MAKASSAR, BKM — Dalam menghadapi pandemi covid-19, pemerintah telah mengeluarkan kebijakan-kebijakan yang menyasar ke berbagi sektor kehidupan masyarakat. Namun, tren kasus covid 19 di Indonesia tak kunjung turun. Hal ini menandakan bahwa pemerintah masih belum bisa menangani pandemi ini dengan baik
.
Ketua Badan Eksekutif Mahasiswa Fakultas Hukum Universitas Bososwa (BEM FH Unibos) Ewaldo Aziz, mengatakan kegagalan pemerintah dalam penanganan pandemi covid-19 harus dimaknai adanya urgensi untuk mengevaluasi kebijakan yang selama ini telah di keluarkan, guna menciptakan penerapan langkah-langkah yang tepat ke depannya. Dalam pandemi covid-19 pemerintah menetapkan kebijakan dari PSBB, PPKM Darurat hingga PPKM level IV sebagai solusi dalam penanganan pandemi.

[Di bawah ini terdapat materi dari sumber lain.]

/-- A command as written. -/
def rdrCmdOf (b : List Nat) : RdrCmd :=
  { op := byteAt b 0, flags := byteAt b 1, ref := field b 2 2, pos := byteAt b 4, proto := byteAt b 5, retries := byteAt b 6,
    timeout := field b 8 2, txbits := field b 10 2, data := b.drop 12, tries := 0, startAt := none, endAt := 0, started := 0,
    inv := InvSt.reset, last := RxReport.none, took := 0, drop := false }

/-- The data bytes a command uses, of the 256 from byte 12 on. -/
def cmdDataLen (c : RdrCmd) : Nat :=
  if c.op = 3 then (c.txbits + 7) / 8 else if c.op = 4 ∧ c.proto / 16 ≠ 1 then 2 else 0

/-- The checks of R501, with the reply data of a refusal. -/
def readerRefuses (s : State) (b : List Nat) : Option (Nat × List Nat) :=
  let c := rdrCmdOf b
  let st := s.get K.reader_ReaderState
  if 16 ≤ c.flags ∨ byteAt b 7 ≠ 0 then some (St.reservedBits, [])
  else if c.op = 0 ∨ 4 < c.op ∨ (if c.op = 2 then c.proto ≠ 0 else !(protoListed c.proto)) then some (St.valueReserved, [])
  else if !(posUsable s c.pos) ∨ 7 < c.retries ∨ c.timeout = 0
      ∨ (c.op = 3 ∧ (c.txbits = 0 ∨ 2048 < c.txbits)) ∨ (c.op = 4 ∧ c.txbits ≠ 0)
      ∨ (c.data.drop (cmdDataLen c)).any (· ≠ 0) ∨ (c.op = 4 ∧ c.proto / 16 = 2 ∧ 4 < byteAt c.data 0)
      ∨ (bit c.flags 2 ∧ !(posUsable s (partner (c.pos / 32) * 32 + c.pos % 32))) then some (St.outOfRange, [])
  else if st = 0 ∨ st = 2 then some (St.notInState, [st, 0x0A])
  else if c.op ≠ 2 ∧ !(protoAllowed s c.proto) then some (St.lockedByRegulation, [])
  else if readerInternal s then some (St.busy, [])
  else if c.op ≠ 2 ∧ s.reader.fault then some (St.synthBusy, [])
  else none

/-- A command is accepted and begins. -/
def State.readerCommand (s : State) (b : List Nat) : State :=
  let c := rdrCmdOf b
  let s := s.set K.reader_LastCommandResult St.accepted
  let s := (s.modReader fun r => { r with cmd := some { c with tries := 1, started := s.now96, took := s.elapsed } }).readerJudge
  if c.op = 2 then s.fieldOff.cmdOutcome 0 RxReport.none else s.fieldAsk c.pos

/-- AllowedProtocols no longer includes the family of the command in progress (R511): it ends when the frame in progress
does, or at once. -/
def State.protoNarrowed (s : State) : State :=
  match s.reader.cmd with
  | none => s
  | some c =>
    if c.op ≠ 2 ∧ !(protoAllowed s c.proto) then
      if frameRuns s c then s.modReader fun r => { r with cmd := some { c with drop := true } }
      else (s.fieldOff.cmdEnd 6 St.lockedByRegulation RxReport.none).readerJudge
    else s

/-! ### Frames (R496 to R500) -/

/-- RX_COIL (R498): the partner when it holds more energy. -/
def rxCoil (c : RdrCmd) (f : RxFrame) : Nat := if bit c.flags 2 ∧ f.e0 < f.e1 then 1 else 0

/-- LQ (R499). -/
def lqOf (f : RxFrame) : Nat := quarterDb f.es f.en

/-- What the reader reports of a frame. -/
def reportOfFrame (c : RdrCmd) (f : RxFrame) (bytes : List Nat) : RxReport :=
  ⟨rxCoil c f, lqOf f, f.amp, 0, f.viol, f.respAt, bytes⟩

/-- The AGC freezes at an SOF at the gain it has settled to for an amplitude at RXIN (R497). -/
def State.agcFreeze (s : State) (amp : Nat) : State :=
  s.modReader fun r => { r with gain := min 60 (Config.rxGain amp), frozen := true }

/-- The frame being decoded has its gain since its SOF. -/
def State.agcHeld (s : State) (amp : Nat) : State := if s.reader.frozen then s else s.agcFreeze amp

/-- The frame has ended: the AGC is free for the next window. -/
def State.agcFree (s : State) : State := s.modReader fun r => { r with frozen := false }

/-- The spectral-mask monitor has measured a frame (R494): bins as offset from the carrier in kHz and depth below it in
0.1 dB. -/
def State.maskMeasure (s : State) (bins : List (Nat × Int)) : State :=
  let margins := (List.range 4).flatMap fun k =>
    bins.filterMap fun (b : Nat × Int) =>
      if s.get (K.spectralMask_MaskOffset0 + k) ≤ b.1 then some (b.2 - 10 * (s.get (K.spectralMask_MaskLimit0 + k) : Int)) else none
  match margins with
  | [] => s
  | m :: l =>
    let least := clamp (-32768) 32767 (l.foldl min m)
    let s := s.setI K.spectralMask_MaskMargin 2 least
    if least < 0 then s.flag K.reader_ReaderFlags 5 K.reader_MaskExceeded else s

/-- The mask was broken and MaskAction is STOP: the field goes off as the frame ends. -/
def maskStops (s : State) (bins : List (Nat × Int)) : Bool :=
  s.get K.spectralMask_MaskAction == 1 &&
    ((List.range 4).any fun k => bins.any fun (b : Nat × Int) =>
      decide (s.get (K.spectralMask_MaskOffset0 + k) ≤ b.1) && decide (b.2 < 10 * (s.get (K.spectralMask_MaskLimit0 + k) : Int)))

/-- The frame in progress has ended: what stops the command here (R494, R511). -/
def State.frameStops (s : State) (c : RdrCmd) (bins : List (Nat × Int)) (r : RxReport) (go : State → State) : State :=
  let stop := maskStops s bins
  let s := (s.maskMeasure bins).agcFree
  if c.drop then (s.fieldOff.cmdEnd 6 St.lockedByRegulation r).readerJudge
  else if stop then
    let s := go s
    if s.reader.cmd.isSome then s.fieldCut s.elapsed else s.fieldOff
  else go s

/-! ### Inventory (R504, R505) -/

/-- A tag is found: it enters InventoryStream once, unless 256 have. -/
def State.tagFound (s : State) (c : RdrCmd) (i : InvSt) (uid : List Nat) (info : Nat) (f : RxFrame) : State × InvSt :=
  if i.found.contains uid then (s, i)
  else
    let u := octetWords uid ++ List.replicate 4 0
    let s := s.append 0x8003 0x0B
      ([c.ref * 256 + i.found.length % 256, c.pos * 2 ^ 17 + rxCoil c f * 65536 + c.proto * 256 + uid.length] ++ u.take 4
        ++ [(min 4095 (lqOf f)) * 4096 + min 4095 f.amp, info * 65536])
    (s, { i with found := i.found ++ [uid] })

/-- The round ends: INVENTORY_FULL when the 256th tag was found and more remain. -/
def State.invEnd (s : State) (i : InvSt) (full : Bool) : State :=
  let s := if full then s.flag K.reader_ReaderFlags 8 K.reader_InventoryFull else s
  let s := s.modReader fun r => { r with cmd := r.cmd.map fun c => { c with inv := i } }
  s.cmdOutcome (if full then 9 else 0) RxReport.none

/-- Go on with the round. -/
def State.invGo (s : State) (c : RdrCmd) (i : InvSt) : State := s.nextFrame c 1 i

/-- The slots of a request (R505). -/
def invSlots (c : RdrCmd) : Nat := if c.proto / 16 = 3 then 16 else 2 ^ byteAt c.data 0

/-- The next slot of a slotted request, or the next request: of ISO/IEC 15693 the next mask to search, of Type B the same
again while a slot collided; or the end. -/
def State.invNextSlot (s : State) (c : RdrCmd) (i : InvSt) : State :=
  let full := decide (256 ≤ i.found.length)
  if i.slot + 1 < invSlots c then s.invGo c { i with slot := i.slot + 1 }
  else if c.proto / 16 = 3 then
    match i.stack with
    | [] => s.invEnd i false
    | m :: l => if full then s.invEnd i true else s.invGo c { i with mask := m, slot := 0, stack := l }
  else if i.collided then (if full then s.invEnd i true else s.invGo c { i with slot := 0, collided := false })
  else s.invEnd i false

/-- A slot collided: ISO/IEC 15693 searches it with the mask lengthened by the slot number, depth first. -/
def invCollide (c : RdrCmd) (i : InvSt) : InvSt :=
  if c.proto / 16 = 3 then
    if 60 < i.mask.length then i
    else { i with collided := true, stack := (i.mask ++ (List.range 4).map fun k => i.slot / 2 ^ k % 2) :: i.stack }
  else { i with collided := true }

/-- A slot of ISO/IEC 15693 or Type B has been answered, or not. -/
def State.invSlotted (s : State) (c : RdrCmd) (f : Option RxFrame) (collision : Bool) : State :=
  let i := c.inv
  match f with
  | none =>
    if i.stage = 4 then s.invNextSlot c { i with stage := 0 }
    else
      -- the EOF that opens the next slot of ISO/IEC 15693 comes 5,152 fc after the previous EOF (R496)
      let s := s.invNextSlot c i
      if c.proto / 16 = 3 ∧ i.slot + 1 < 16 then
        s.frameAt { c with tries := 1, inv := { i with slot := i.slot + 1 } } (max s.elapsed (c.endAt + fcDu 5152))
      else s
  | some f =>
    if i.stage = 4 then s.invNextSlot c { i with stage := 0 }
    else if collision ∨ f.viol.isSome ∨ !(crcHolds c.proto f.bytes) then s.invNextSlot c (invCollide c i)
    else
      let b := f.bytes
      let uid := if c.proto / 16 = 3 then (b.drop 2).take 8 else (b.drop 1).take 4
      let info := if c.proto / 16 = 3 then byteAt b 1 else byteAt b 9
      if 256 ≤ i.found.length ∧ !(i.found.contains uid) then s.invEnd i true
      else
        let (s, i) := s.tagFound c i uid info f
        if c.proto / 16 = 3 then s.invNextSlot c i else s.invGo c { i with stage := 4 }

/-- A frame of the Type A round has been answered, or not. -/
def State.invTypeA (s : State) (c : RdrCmd) (f : Option RxFrame) : State :=
  let i := c.inv
  let again : InvSt := { i with stage := 0, level := 0, uid := [], mask := [] }
  match f with
  | none =>
    if i.stage = 0 then s.invEnd i false
    else if i.stage = 3 ∨ c.retries < c.tries then s.invGo c again
    else s.nextFrame c (c.tries + 1) i
  | some f =>
    let retry (s : State) : State := if c.retries < c.tries then s.invGo c again else s.nextFrame c (c.tries + 1) i
    match i.stage with
    | 0 => if 256 ≤ i.found.length then s.invEnd i true else s.invGo c { again with stage := 1 }
    | 1 =>
      match f.viol with
      | some p => s.invGo c { i with mask := i.mask ++ (bitsOf f.bytes).take p ++ [0] }
      | none =>
        let m := (i.mask ++ bitsOf f.bytes).take 40
        let b := bytesOfBits 5 m
        let bcc := b.foldl Nat.xor 0
        if m.length = 40 ∧ bcc = 0 then s.invGo c { i with stage := 2, mask := m } else retry s
    | 2 =>
      if f.viol.isSome ∨ !(crcHolds c.proto f.bytes) then retry s
      else
        let b := bytesOfBits 4 (i.mask.take 32)
        let sak := byteAt f.bytes 0
        if bit sak 2 ∧ i.level < 2 then s.invGo c { i with stage := 1, level := i.level + 1, uid := i.uid ++ b.drop 1, mask := [] }
        else
          let (s, i) := s.tagFound c i (i.uid ++ b) sak f
          s.invGo c { i with stage := 3 }
    | _ => s.invGo c again

/-- A frame of an inventory round has been answered, or not. -/
def State.invStep (s : State) (c : RdrCmd) (f : Option RxFrame) (collision : Bool) : State :=
  if c.proto / 16 = 1 then s.invTypeA c f else s.invSlotted c f collision

/-! ### The events of a frame -/

/-- A failed attempt is tried again under RETRIES, or ends the command. -/
def State.attemptFailed (s : State) (c : RdrCmd) (outcome : Nat) (r : RxReport) : State :=
  if c.tries ≤ c.retries then s.nextFrame { c with last := r } (c.tries + 1) c.inv else s.cmdOutcome outcome r

/-- The command whose frame is in progress. -/
def cmdInFrame (s : State) : Option RdrCmd := s.reader.cmd.filter fun c => frameRuns s c && decide (3 ≤ c.op)

/-- READER_FRAME_RECEIVED (R499): a frame ends. -/
def State.frameReceived (s : State) (f : RxFrame) (bins : List (Nat × Int)) : State :=
  let s := s.readerSettle
  match cmdInFrame s with
  | none => s
  | some c =>
    if !(inWindow c f.respAt) || decide (s.elapsed < c.endAt + fcDu f.respAt) then s
    else
      let s := s.agcHeld f.amp
      let r := reportOfFrame c f f.bytes
      s.frameStops c bins r fun s =>
        if c.op = 4 then s.invStep c (some f) false
        else if f.viol.isSome then s.attemptFailed c 3 r
        else if bit c.flags 1 ∧ !(crcHolds c.proto f.bytes) then s.attemptFailed c 2 r
        else s.cmdOutcome 0 (if bit c.flags 1 then { r with bytes := f.bytes.take (f.bytes.length - 2) } else r)

/-- RESPONSE_TIMEOUT (R496): the window closes without an SOF. -/
def State.responseTimeout (s : State) (bins : List (Nat × Int)) : State :=
  let s := s.readerSettle
  match cmdInFrame s with
  | none => s
  | some c =>
    if c.endAt + fcDu (c.timeout * 128) ≤ s.elapsed then
      s.frameStops c bins RxReport.none fun s =>
        if c.op = 4 then s.invStep c none false else s.attemptFailed c 1 RxReport.none
    else s

/-- SECOND_SOF (R500): `f` is the frame being decoded as it stands, `amp` the new SOF's amplitude, `bins` what the mask
monitor measured of the command frame. -/
def State.secondSof (s : State) (f : RxFrame) (amp : Nat) (bins : List (Nat × Int)) : State :=
  let s := s.readerSettle
  match cmdInFrame s with
  | none => s
  | some c =>
    if !(inWindow c f.respAt) || decide (s.elapsed < c.endAt + fcDu f.respAt) then s
    else
    let s := s.agcHeld f.amp
    let r := reportOfFrame c f f.bytes
    let established := decide (8 ≤ match f.viol with | some v => min v f.nbits | none => f.nbits)
    if !established && f.viol.isSome then
      -- the new frame is decoded, with the AGC frozen anew
      ((s.flag K.reader_ReaderFlags 6 K.reader_NoiseSofs).append 0x8002 0x0A (resultEntry c c.tries 5 r)).agcFreeze amp
    else if established && decide (f.amp + s.get K.reader_CollisionMargin ≤ amp) then
      let s := s.flag K.reader_ReaderFlags 7 K.reader_Collisions
      s.frameStops c bins r fun s =>
        if c.op = 4 then s.invStep c (some f) true else s.cmdOutcome 4 { r with other := amp }
    else s

/-! ### Card detection (R506) -/

/-- A burst compared with CoilDetuneRef, which follows the amplitude while no card is detected. -/
def State.burstJudge (s : State) (port amp : Nat) : State × Bool :=
  let ref := s.get (K.coilPort_CoilDetuneRef port)
  if ref = 0 then
    ((s.set (K.coilPort_CoilDetuneRef port) amp).modReader fun r => { r with detune := SMap.set 0 port (64 * amp) r.detune }, false)
  else if s.get K.cardDetect_CdThreshold ≤ ((amp : Int) - ref).natAbs then
    (s.flag K.reader_ReaderFlags 9 K.reader_CardDetections, true)
  else
    let acc := SMap.get 0 port s.reader.detune
    let acc := if acc / 64 = ref then acc else 64 * ref
    let acc := acc + amp - acc / 64
    ((s.set (K.coilPort_CoilDetuneRef port) (acc / 64)).modReader fun r => { r with detune := SMap.set 0 port acc r.detune }, false)

/-- The command that holds the reader was taken within a cycle of CK_RDR from now (R515). -/
def cmdJustNow (s : State) : Bool :=
  s.reader.cmd.any fun c => decide (s.elapsed < c.took + (fcDu 1) / 8)

/-- CARD_DETECT_BURST: the amplitude at RXIN in the burst; `asleep` in SLEEP, where a burst that falls due starts the synthesiser
and is sent by the next such command once that has locked (R488). Answers whether a card was detected. -/
def State.cardBurst (s : State) (asleep : Bool) (amp : Nat) : State × Bool :=
  let p := s.get K.cardDetect_CdPosition
  let now := s.elapsed
  let due := decide (s.reader.burstAt + s.get K.cardDetect_CdInterval * MS ≤ now)
  let off := match s.reader.offAt with | some t => decide (t + s.get K.field_FieldOffMin * MS ≤ now) | none => true
  let free := s.reader.cmd.isNone && !(readerInternal s) && off && !(fieldOn s) && (fieldRefused s).isNone
  if due && s.reader.enabled && s.getB K.cardDetect_CdEnable && posUsable s p && (free || cmdJustNow s) then
    if asleep && synth s == 0 then (s.synthStart, false)
    else if synth s == 2 || cmdJustNow s then
      let sel := if s.reader.pos = p then s.reader.selAt else now - 20 * US
      let stop := now + fcDu 128
      let s := s.modReader fun r => { r with burstAt := now, spans := (now, stop) :: r.spans }
      let s := if free then
          (s.set K.field_StepApplied 0).modReader fun r => { r with pos := p, selAt := sel, offAt := some stop }
        else s
      let r := s.burstJudge (p / 32) amp
      (if asleep then r.1.synthTo now 0 else r.1, r.2)
    else (s, false)
  else (s, false)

”Namun hingga saat ini masih belum terlihat hasil signifikan dari penerapan PSBB maupun PPKM. Dapat dilihat bahwa peraturan PSBB hingga PPKM cenderung dilematis dan inkonsisten. Pelaksanaan PPKM yang tidak efektif diakibatkan banyaknya pengecualian yang ditetapkan oleh pemerintah, terkhusus dalam berbagai lapisan masyarakat,” ujar Ewaldo.
Ditambahkan Ewaldo, sering dijumpai di tengah masyarakat adanya aspek kriminalisasi bagi masyarakat yang dianggap melanggar protokol kesehatan selama PPKM. ”Pertanyaannya, apakah pemerintah juga sudah sepenuhnya merealisasikan amanat UU Kekarantinaan Kesehatan?” tandasnya.
Berdasarkan Undang-Undang Nomor 6 Tahun 2018 tentang Kekarantinaan Kesehatan, salah satu kewajiban pemerintah dalam menerapkan kebijakan karantina wilayah (termasuk PSBB, PPKM Darurat, PPKM Level IV) pemerintah wajib memenuhi kebutuhan hidup dasar masyarakat. Termasuk makanan bagi hewan ternak warga. Dalam hal ini karantina wilayah dapat dilakukan jika dalam situasi kesehatan masyarakat dikategorikan darurat, dan salah satunya adalah karena wabah virus yang menular.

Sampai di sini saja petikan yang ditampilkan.